What you should do:
Below are some records. Repeat exactly the lines from the one containing "inProgress d t.xfer" through the final line.

Dataset entries:
/-- `wideBusOperationConfig` on an unlocked SD-family card whose SCR supports the width (43 R285 to R290): `Ok`, `WIDBUS` holds the code of the width and
every other bit of `CLKCR` is kept. Reads of `CLKCR` that still show the old width make the settle loop go round (R291). -/
def Obligations.WideBusSwitchesWidth : Prop :=
  ∀ (s : State) (i : Sdmmc) (t0 : CardType) (w : BusWidth) (rca : BitVec 16) (status w0 w1 : Word) (n : Nat) (rest : List (List Move)),
    s.session.bound = some i → s.session.cardType = some t0 → t0 = .standardV1_1 ∨ t0 = .standardV2_0 ∨ t0 = .highCapacity →
    s.session.rca = some rca → (s.periph i).readyToPoll → decodeCardStatus status = .ok → (s.periph i).resp1.getLsbD 25 = false →
    (bswap w0).getLsbD (match w with | .w1 => 16 | .w4 => 18) = true → (s.periph i).widStale = false →
    s.sched = wideScript i status w0 w1 ++ rest ∨
      ((s.periph i).clkcr.extractLsb' 14 2 ≠ (match w with | .w1 => 0 | .w4 => 1) ∧
        s.sched = quiet 1 ++ scrScript i status w0 w1 ++ shortScript i 55 status ++ shortScript i 6 status ++ settleScript i n ++ rest) →
    ∃ t, exec (.wideBusOperationConfig (modeOfWidth w)) s = .next t ∧ ControllerOnly i rest (.err .ok) s t ∧
      t.session = { s.session with scr := .written ⟨bswap w0, bswap w1⟩ } ∧
      (t.periph i).clkcr.extractLsb' 14 2 = (match w with | .w1 => 0 | .w4 => 1) ∧
      (t.periph i).clkcr &&& ~~~0xC000 = (s.periph i).clkcr &&& ~~~0xC000 ∧ (t.periph i).argr = (match w with | .w1 => 0 | .w4 => 2) ∧
      (t.periph i).power = (s.periph i).power ∧ (t.periph i).mask = (s.periph i).mask

/-- 43 R285 to R287: what turns `wideBusOperationConfig` away, in its order: a class that is not SD-family, 8-bit, a locked card, each before any command;
then an unsupported width after the SCR read, with `CLKCR` unchanged. -/
def Obligations.WideBusTurnedAway : Prop :=
  ∀ (s : State) (i : Sdmmc) (t0 : CardType) (mode : BusMode) (rca : BitVec 16) (status w0 w1 : Word) (rest : List (List Move)),
    s.session.bound = some i → s.session.cardType = some t0 →
    (t0 = .secureDigitalIO ∨ t0 = .secureDigitalIOCombo ∨ t0 = .unknown ∨ mode = .w8 →
      exec (.wideBusOperationConfig mode) s = .next (s.setReturn .idle (.err .unsupportedFeature))) ∧
    (t0 = .standardV1_1 ∨ t0 = .standardV2_0 ∨ t0 = .highCapacity → mode ≠ .w8 → (s.periph i).resp1.getLsbD 25 = true →
      s.sched = quiet 1 ++ rest → exec (.wideBusOperationConfig mode) s = .next (s.returned rest (.err .lockUnlockFailed))) ∧
    (t0 = .standardV1_1 ∨ t0 = .standardV2_0 ∨ t0 = .highCapacity → mode ≠ .w8 → (s.periph i).resp1.getLsbD 25 = false →
      s.session.rca = some rca → (s.periph i).readyToPoll → decodeCardStatus status = .ok →
      (bswap w0).getLsbD (if mode = .w4 then 18 else 16) = false → s.sched = quiet 1 ++ scrScript i status w0 w1 ++ rest →
      ∃ t, exec (.wideBusOperationConfig mode) s = .next t ∧ ControllerOnly i rest (.err .requestNotApplicable) s t ∧
        (t.periph i).clkcr = (s.periph i).clkcr ∧ t.session = { s.session with scr := .written ⟨bswap w0, bswap w1⟩ })

/-- 43 R289, R290: whatever `ENV` and `IRQ` do, `wideBusOperationConfig` returns `Ok` only with the requested code in `WIDBUS`, and returns an error only
with every bit of `CLKCR` that is not reserved as it was; the same where it goes on from a hold in its `findSCR` or its settle loop, for `SD_Init` too (true
for `Ok`). -/
def Obligations.WidthChangesOnlyOnSuccess : Prop :=
  ∀ (s t : State) (i : Sdmmc) (mode : BusMode), s.session.bound = some i → t.hostStep = .idle →
    let switched := (t.periph i).clkcr.extractLsb' 14 2 = (if mode = .w1 then 0 else 1)
    let kept := (t.periph i).clkcr &&& 0x003FD3FF = (s.periph i).clkcr &&& 0x003FD3FF
    (exec (.wideBusOperationConfig mode) s = .next t → (t.result = .err .ok → switched) ∧ (t.result ≠ .err .ok → kept)) ∧
    (∀ (caller : WideCaller) (words : List Word) (path : List Point), s.hostStep = .inside (.scrLoop (.wideBus mode caller) words) path → step s = .next t →
      (t.result = .err .ok ∨ t.result = .bool true → switched) ∧ (t.result ≠ .err .ok → t.result ≠ .bool true → kept)) ∧
    (∀ (caller : WideCaller) (code : BitVec 2) (path : List Point), s.hostStep = .inside (.settleLoop caller code) path → step s = .next t →
      t.result = caller.succeeding ∧ (t.periph i).clkcr.extractLsb' 14 2 = code)

/-! ### The block transfer engine (44) -/

/-- 44 R302: the operand checks of both transfer calls in their order, before any register access, while no interrupt is taken. The in-progress flags are
read in steps of their own (20 R89): an interrupt that ends the transfer in progress (60 R362, R370) before these steps lets the call pass to the next check,
one after them comes too late. That they are two steps, and their place, is the model's choice (notes/assumptions/25.md). -/
def Obligations.TransferOperandChecks : Prop :=
  ∀ (s : State) (d : Dir) (address buffer blockSize numBlocks : Word),
    (NoInterrupt s → s.xfer.rxCplt = true ∨ s.xfer.txCplt = true →
      exec (transferCall d address buffer blockSize numBlocks) s = .refused .transferOutstanding) ∧
    (∀ (i : Sdmmc) (going : Dir) (n : Nat), blockSize.toNat ≠ 512 → s.session.bound = some i → s.xfer.operation = some ⟨.single, going⟩ →
      s.xfer.rxCplt = decide (going = .read) → s.xfer.txCplt = decide (going = .write) → (s.periph i).sta.getLsbD 8 = true →
      (s.periph i).mask.getLsbD 8 = true → (s.periph i).routed = true → s.irqStep = .idle → s.sched = quiet n ++ [[.irq i]] →
      (n = 0 → exec (transferCall d address buffer blockSize numBlocks) s = .refused .blockSizeNot512) ∧
      (2 ≤ n → exec (transferCall d address buffer blockSize numBlocks) s = .refused .transferOutstanding)) ∧
    (NoInterrupt s → s.xfer.rxCplt = false → s.xfer.txCplt = false →
      (blockSize.toNat ≠ 512 → exec (transferCall d address buffer blockSize numBlocks) s = .refused .blockSizeNot512) ∧
      (blockSize = 512 →
        (numBlocks.toNat = 0 ∨ 65535 < numBlocks.toNat → exec (transferCall d address buffer blockSize numBlocks) s = .refused .badBlockCount) ∧
        (1 ≤ numBlocks.toNat → numBlocks.toNat ≤ 65535 → ∀ t, s.session.cardType = some t →
          (t ≠ .highCapacity → 2 ^ 23 ≤ address.toNat →
            exec (transferCall d address buffer blockSize numBlocks) s = .refused .addressOverflow) ∧
          (t = .highCapacity ∨ address.toNat < 2 ^ 23 →
            (buffer.toNat % 4 ≠ 0 → exec (transferCall d address buffer blockSize numBlocks) s = .fault .bufferMisaligned) ∧
            (buffer.toNat % 4 = 0 → (∃ k < 512 * numBlocks.toNat, inDmaRegion s.cfg (buffer.toNat + k) = false) →
              exec (transferCall d address buffer blockSize numBlocks) s = .fault .bufferNotDmaCapable)))))

/-- A transfer that the card accepts at the first attempt (44 R303 to R307, R310, R311): the registers as armed, the transfer command with its byte
or block address sent with `CMDTRANS` set, the Transfer State in progress, the buffer in use, with cache hooks the buffer cleaned or invalidated; nothing
else changes. The marks of the buffers and their bytes are the model's (notes/assumptions/23.md). -/
def Obligations.TransferArms : Prop :=
  ∀ (s : State) (i : Sdmmc) (d : Dir) (t0 : CardType) (address buffer numBlocks status : Word) (rest : List (List Move)),
    s.session.bound = some i → TransferAdmitted s t0 address buffer numBlocks → decodeCardStatus status = .ok →
    let c : Word := match d with
      | .read => if numBlocks.toNat > 1 then 18 else 17
      | .write => if numBlocks.toNat > 1 then 25 else 24
    s.sched = admissionScript ++ shortScript i 16 status ++ armScript s.cfg.cacheHooks ++ shortScript i c status ++ rest →
    ∃ t, exec (transferCall d address buffer 512 numBlocks) s = .next t ∧ t.result = .err .ok ∧ t.hostStep = .idle ∧ t.sched = rest ∧
      Armed s i d buffer numBlocks (t.periph i) ∧ (t.periph i).cmdr &&& 0x137F = 0x140 ||| c ∧
      (t.periph i).argr = (if t0 = .highCapacity then address else address * 512) ∧
      t.xfer = { operation := some ⟨if numBlocks.toNat > 1 then .multiple else .single, d⟩, complete := false, error := .ok,
                 rxCplt := decide (d = .read), txCplt := decide (d = .write) } ∧
      t.session = s.session ∧ t.mem = s.mem ∧ t.windows = ⟨d, buffer.toNat, 512 * numBlocks.toNat⟩ :: s.windows ∧
      t.irqStep = s.irqStep ∧ t.sent = s.sent ∧ t.structs = s.structs ∧ t.ssr = s.ssr ∧ t.draws = s.draws ∧ t.program = s.program ∧
      (∀ j, j ≠ i → t.periph j = s.periph j) ∧
      (d = .read → if s.cfg.cacheHooks then
          ∀ a, (∃ w ∈ t.stale, w.base ≤ a ∧ a < w.base + w.len) ↔
            (∃ w ∈ s.stale, w.base ≤ a ∧ a < w.base + w.len) ∧ ¬(buffer.toNat ≤ a ∧ a < buffer.toNat + 512 * numBlocks.toNat)
        else t.stale = ⟨d, buffer.toNat, 512 * numBlocks.toNat⟩ :: s.stale) ∧
      (d = .read → t.tainted = s.tainted) ∧ (d = .write → t.stale = s.stale) ∧ t.appCmd = false ∧ t.hostByte = s.hostByte ∧
      (d = .write → s.cfg.cacheHooks = true →
        ∀ a, a ∈ t.tainted ↔ a ∈ s.tainted ∧ ¬(buffer.toNat ≤ a ∧ a < buffer.toNat + 512 * numBlocks.toNat)) ∧
      (d = .write → s.cfg.cacheHooks = false → t.tainted = s.tainted) ∧ t.cfg = s.cfg ∧ t.pin = s.pin ∧
      t.delayRuns = s.delayRuns

/-- 44 R308, R309: the transfer command is sent again after each failed attempt, with a CMD55 probe between, ten attempts in all; ten failures end the
call with the last result, the in-progress flag cleared, `TransferError` still `Ok` and the registers as armed. -/
def Obligations.TransferRetries : Prop :=
  ∀ (s : State) (i : Sdmmc) (d : Dir) (t0 : CardType) (rca : BitVec 16) (address buffer numBlocks status : Word) (n : Nat)
    (rest : List (List Move)), s.session.bound = some i → s.session.rca = some rca → TransferAdmitted s t0 address buffer numBlocks →
    decodeCardStatus status = .ok →
    let c : Word := match d with
      | .read => if numBlocks.toNat > 1 then 18 else 17
      | .write => if numBlocks.toNat > 1 then 25 else 24
    (n ≤ 9 → s.sched = admissionScript ++ shortScript i 16 status ++ armScript s.cfg.cacheHooks ++ (List.replicate n (failedAttempt i status)).flatten
        ++ shortScript i c status ++ rest →
      ∃ t, exec (transferCall d address buffer 512 numBlocks) s = .next t ∧ t.result = .err .ok ∧ t.sched = rest ∧
        inProgress d t.xfer = true ∧ Armed s i d buffer numBlocks (t.periph i)) ∧
    (s.sched = admissionScript ++ shortScript i 16 status ++ armScript s.cfg.cacheHooks ++ (List.replicate 9 (failedAttempt i status)).flatten
        ++ quiet 4 ++ [shortAnswer i 0 0 ccrcfail] ++ quiet 3 ++ rest →
      ∃ t, exec (transferCall d address buffer 512 numBlocks) s = .next t ∧ t.result = .err .crcFail ∧ t.hostStep = .idle ∧ t.sched = rest ∧
        t.xfer.rxCplt = false ∧ t.xfer.txCplt = false ∧ t.xfer.error = .ok ∧ Armed s i d buffer numBlocks (t.periph i))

Task solution:
        inProgress d t.xfer = true ∧ Armed s i d buffer numBlocks (t.periph i)) ∧
    (s.sched = admissionScript ++ shortScript i 16 status ++ armScript s.cfg.cacheHooks ++ (List.replicate 9 (failedAttempt i status)).flatten
        ++ quiet 4 ++ [shortAnswer i 0 0 ccrcfail] ++ quiet 3 ++ rest →
      ∃ t, exec (transferCall d address buffer 512 numBlocks) s = .next t ∧ t.result = .err .crcFail ∧ t.hostStep = .idle ∧ t.sched = rest ∧
        t.xfer.rxCplt = false ∧ t.xfer.txCplt = false ∧ t.xfer.error = .ok ∧ Armed s i d buffer numBlocks (t.periph i))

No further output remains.